# New here, New room



## Guest (Apr 23, 2008)

Hi everyone, been reading for awhile, and finally have gotten around to registering and to the point of where I am in need of specific questions answered.

I have an area 11'3"x18'3"x8' to build a home theater/listening room. Maximum dimensions will be 11'x18'3"x8'. Three walls are already in place and I can build a new wall along the length of the room to 11' or less and can build a second inside wall on one of the other interior walls where my screen will be. In the back I have a 4x4 alcove that can be closeted in and will be utilizing this for my equipment rack. I cannot seem to find if there are any dimensions smaller than this that will make a better sounding room as most that I am seeing and listening in at demo rooms are larger? 

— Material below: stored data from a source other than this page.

-- ==== Sys2Proof/Machine/FrameSync.lean ====
section
/-! DEFINITION. The control operations of FS but for RX.FRAME (40_frame_sync.md R131 to R139). -/

namespace Sys2Proof.Machine

/-- NOP (40_frame_sync.md R139): no state changes, no output. -/
def execNop (s : State) : Result := .next (s.accept [])

/-- NEXT (40_frame_sync.md R132): ignored in `IDLE` (log 14), a demand in the active phases, `END` again in `DONE`. -/
def execNext (s : State) : Result :=
  match s.fs.phase with
  | .idle => .next (s.accept [])
  | .hunt => .next ((s.withFs { s.fs with demand := true }).accept [])
  | .skip => .next ((s.withFs { s.fs with demand := true }).accept [])
  | .frame => .next ((s.withFs { s.fs with demand := true }).accept [])
  | .done => .next (s.accept [.ended])

/-- START (40_frame_sync.md R131): latch the configuration and hunt; an illegal configuration is refused
(30_encoding.md R107, 93_implementation_defined.md U5; log 3). -/
def execStart (cfg : ConfigInputs) (s : State) : Result :=
  match layoutOfCode cfg.layout with
  | none => .next s.refuse
  | some l => if configLegal cfg then .next ((s.withFs (s.fs.started cfg l)).accept []) else .next s.refuse

/-- The window with one more byte: the oldest is dropped, the newest stands in bits 31 to 24 (10_state.md R23). -/
def shiftWindow (w : Word) (d : Byte) : Word := d ++ w.extractLsb' 8 24

/-- `min(WCNT + 1, 4)` (40_frame_sync.md R134). -/
def countWindow (c : BitVec 3) : BitVec 3 := if c.toNat < 4 then c + 1 else 4

/-- FS after a byte accepted while hunting (40_frame_sync.md R134): lock when four bytes of this session equal the marker. -/
def FrameSync.hunted (f : FrameSync) (d : Byte) : FrameSync :=
  let w := shiftWindow f.w d
  let c := countWindow f.wcnt
  let g := { f with w := w, wcnt := c }
  if c = 4 ∧ w = f.cfg.magic then
    if hdrBytes f.cfg = 0 then { g with fidx := 0, phase := .frame }
    else { g with fidx := 0, phase := .skip, skipcnt := hdrBytes f.cfg }
  else g

/-- RX.HUNT (40_frame_sync.md R134). -/
def execRxHunt (d : Byte) (s : State) : Result :=
  if byteAccepted .hunt s.fs then .next ((s.withFs (s.fs.hunted d)).accept []) else .next s.hold

/-- FS after a byte accepted while skipping (40_frame_sync.md R135): the byte itself is looked at by nothing. -/
def FrameSync.skipped (f : FrameSync) : FrameSync :=
  let g := { f with skipcnt := f.skipcnt - 1 }
  if g.skipcnt = 0 then { g with phase := .frame, fidx := 0 } else g

/-- RX.SKIP (40_frame_sync.md R135). -/
def execRxSkip (_d : Byte) (s : State) : Result :=
  if byteAccepted .skip s.fs then .next ((s.withFs s.fs.skipped).accept []) else .next s.hold

/-- EOS (40_frame_sync.md R137): the data bits are ignored (30_encoding.md R103). -/
def execEos (_x : Byte) (s : State) : Result :=
  if rxReady s.fs then .next (raiseEnd .eos s) else .next s.hold

end Sys2Proof.Machine
end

I am doing the construction myself and trying to save as much as I can for better speakers and components in the future. 

I really appreciate everyones knowledge on this site.

Jeff


----------



## bpape (Sep 14, 2006)

With that shell to work with, I wouldn't cut it down at all. Keep all the length you can to make seating more comfortable and a better surround experience. 

Bryan


----------



## MatrixDweller (Jul 24, 2007)

I wouldn't say your ratio was too bad to begin with so I wouldn't worry about getting the dimensions perfect. In fact a 18x11x8 room is pretty good and doesn't have too many frequencies close together on ModeCalc. You would just want to strive to avoid dimensions that are multiples of each other like 22x11x8 or 32x16x8. 

I kind of made a mistake when building my HT and my room dimensions are 20'-6" x 10' x 7'-10". I have a stage and a seating riser plus a bunch of bulkheads so ceiling height is different all over the place. I'd say it still sounds pretty good. 

Download ModeCalc from the sticky at the top of this section and give it a whirl.


----------



## Guest (Apr 25, 2008)

Fantastic. I will have some irregularity where the new all is going up to install some recessed lighting and to cover and existing garage door opener that will remain functional. This will be about 18" x 12". I think I will need to cover this with acoustical treatment as the reflections will probably be annoying. 

Started framing today, should have it insulated and rocked by the end of the weekend.

Thanks,
Jeff


----------



## bpape (Sep 14, 2006)

Pictures! We like pictures!

Bryan


----------



## Guest (Apr 25, 2008)

I have a friend who is documenting the whole process and when he sends me pics I will post them up.

I have been thinking about putting in a window unit AC in the room. Does anyone have any knowledge of an efficient quiet AC? My mother in law who lives with us complains when the temp drops below 80 in the house.


----------



## bpape (Sep 14, 2006)

Do a Google on 'mini split'. That's what you're looking for. Its more than a window unit but VERY quiet. Lots of people use them in HT evironments. 

Bryan


----------